Эта дорога ведет в никуда и каждый из нас это знает. Каждый из пяти, оставшихся в живых из всего отряда. Теперь мы спешим на помощь такому же отряду, который гибнет там, за барханом, за чью-то ненароком брошенную фразу, ненароком пришедшую мысль, идею, превратившуюся в ненароком придуманную войну.

Уже слышны выстрелы очередями за новой кровью, взрывы гранат и крики, брызгами разлетающиеся во все стороны.

Оазис. Здесь раньше кипела жизнь, теперь кишит смерть. Развороченный колодец в центре, сожженные хижины, которые теперь служат прикрытием для двух противоборствующих сторон. Битва ведется за каждый клочок этой мертвой, иссохшей земли, за каждую щепотку этого розового песка, за каждый вдох этого вонючего воздуха.

По данным разведки противника больше. У него преимущество — на его стороне смерть. Мы знаем, что пришли за ней. Знаем, что она ждет какого-нибудь меткого выстрела или удачного взрыва. Мы чувствуем, как она дышит обжигающим горло и легкие сухим ветром, палит беспощадным солнцем, застилает глаза и разум дымом и ужасом происходящего, убивает свинцом и разрывными гранатами.

Мы притаились за кучей обломков, служивших когда-то стеной дома, в котором появлялись на свет, растили детей, радовались жизни, умирали своей смертью на протяжении многих столетий. А нашей артиллерии понадобилось всего лишь пятнадцать минут для того, чтобы превратить этот оазис в кучу смердящего человеческого мяса, песка и обломков.

Наша позиция обстреливается с трех сторон. А позади трупы друзей, сослуживцев, командиров. Те, к кому мы пришли на подмогу, уже мертвы.

Одному из нас придется продвигаться вперед и прочищать другим дорогу — таков приказ вышестоящих: никакого отступления. Продвигаться вперед будет сержант Видслоу, старше по званию, младше любого из нас по возрасту.

Сержант бежит, припадая к земле. Его каска болтается на ремне, он снял ее, чтобы лучше видеть дорогу. Да и не может старший по званию показывать, что боится.

Взгляд четверых приковывает красная муха лазерного прицела, севшая на правый висок сержанта. В шуме происходящего не слышно как разрывает черепную коробку Видслоу. Его тело разом заваливается на левый бок, а нас обдает чем-то мягким и горячим. Мы сильнее сжимаем автоматы и скрипим зубами.

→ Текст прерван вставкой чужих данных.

@[simp] theorem State.configure_frame (s : State) (v : Option ConfigValues) :
    (s.configure v).lc = s.lc ∧ (s.configure v).st = s.st ∧ (s.configure v).sp = s.sp ∧ (s.configure v).sr = s.sr ∧
      (s.configure v).zt = s.zt ∧ (s.configure v).ir = s.ir ∧ (s.configure v).pd = s.pd ∧ (s.configure v).mm = s.mm ∧
      (s.configure v).om = s.om ∧ (s.configure v).sm = s.sm ∧ (s.configure v).ps = s.ps ∧ (s.configure v).rc = s.rc ∧
      (s.configure v).pins = s.pins ∧ (s.configure v).freeDraws = s.freeDraws ∧ (s.configure v).pending = s.pending := by
  simp [State.configure]

@[simp] theorem State.startJoin_frame (s : State) :
    (s.startJoin).st = s.st ∧ (s.startJoin).sr = s.sr ∧ (s.startJoin).zt = s.zt ∧ (s.startJoin).pd = s.pd ∧ (s.startJoin).mm = s.mm ∧
      (s.startJoin).om = s.om ∧ (s.startJoin).sm = s.sm ∧ (s.startJoin).tb = s.tb ∧ (s.startJoin).ps = s.ps ∧ (s.startJoin).rc = s.rc ∧
      (s.startJoin).pins = s.pins ∧ (s.startJoin).freeDraws = s.freeDraws ∧ (s.startJoin).pending = s.pending := by
  simp [State.startJoin]

end Sys2Proof.Machine
end

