-- ==== Sys2Proof/WellFormed.lean ====
section
/-! DEFINITION. The bounds that the manual puts on what a command brings. The meanings are total: an ill-formed command has a meaning
too, but no part of the manual says that it can occur. -/

namespace Sys2Proof

/-- A round mark's body is five bytes (13.2). -/
def RoundBegin.wf (r : RoundBegin) : Bool := r.body.length == 5

/-- A taken message has at most 24 payload bytes: a longer body is voided (R22). -/
def payloadWf (payload : List Byte) : Bool := payload.length ≤ 24

/-- The class of the arbitration field is that of the kind in a message of a known kind; an unknown kind carries a code that names no kind, or a
class that is not its kind's (R31, R192). A slot is 149 bytes, a packed block 69 to 496 bytes, a void is of a received body of any length. -/
def Instr.wf : Instr → Bool
  | .roundBegin r => r.wf
  | .claim _ p | .release _ p | .zoneSet _ p | .zoneState _ p | .roleMap _ p | .tune _ p | .seek _ p | .scan _ p
  | .presetRecall _ p | .presetStore _ p | .presetClear _ p | .presetRead _ p | .listRead _ p | .statusQuery _ p
  | .presence _ p | .reply _ p | .listPage _ p | .presetData _ p | .status _ p => payloadWf p
  | .slotEnd _ heard => heard.length == 149
  | .blockCompletion _ block => 69 ≤ block.length && block.length ≤ 496
  | .imageRead image => image.length ≤ 30
  | .unknownKind field code => Machine.classOfKind code != some field.cls.toNat
  | .senderMarkDue _ | .takeoverTimerExpiry _ | .holdoverExpiry | .messageVoided _ _ | .slotExpiry _
  | .watchdogExpiry | .peerAbsence _ | .rampUpComplete _ | .rampDownComplete _ | .outputFault _ _ | .faultRecoveryEnd _
  | .overloadDecay _ | .supplyMoveToLow | .supplyMoveToNormal | .muteLineAssert | .muteLineRelease | .clockGained _ | .clockLost _
  | .acquiringEnd _ | .syncPattern _ _ | .syncLost _ | .settleEnd | .gateClose _ _ | .unheldTimeout | .readSuspendDelayEnd
  | .readComplete | .programmingCommit | .supersedingEnd | .erasingEnd | .copyingEnd | .headerEnd | .reset _ | .leaveReset _ _
  | .recoveryEnd | .joinStart | .joinWindowEnd | .carrierBoundary => true

end Sys2Proof
end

«Твоя очередь!», — кричит рядовой Шер. Он обращается к Сэму, тихому парню, у которого дома было все. Там, в миру, он нравился женщинам, сорил деньгами налево и направо, гулял в свое удовольствие; а здесь, на этой войне, изменился: сначала перестал говорить, а потом и спать, постоянно писал что-то в своей серой тетрадке в промежутках между боями и вылазками, и молился. Молился тихо, беззвучно, но так, что пробирало даже самых заядлых дебоширов и убийц.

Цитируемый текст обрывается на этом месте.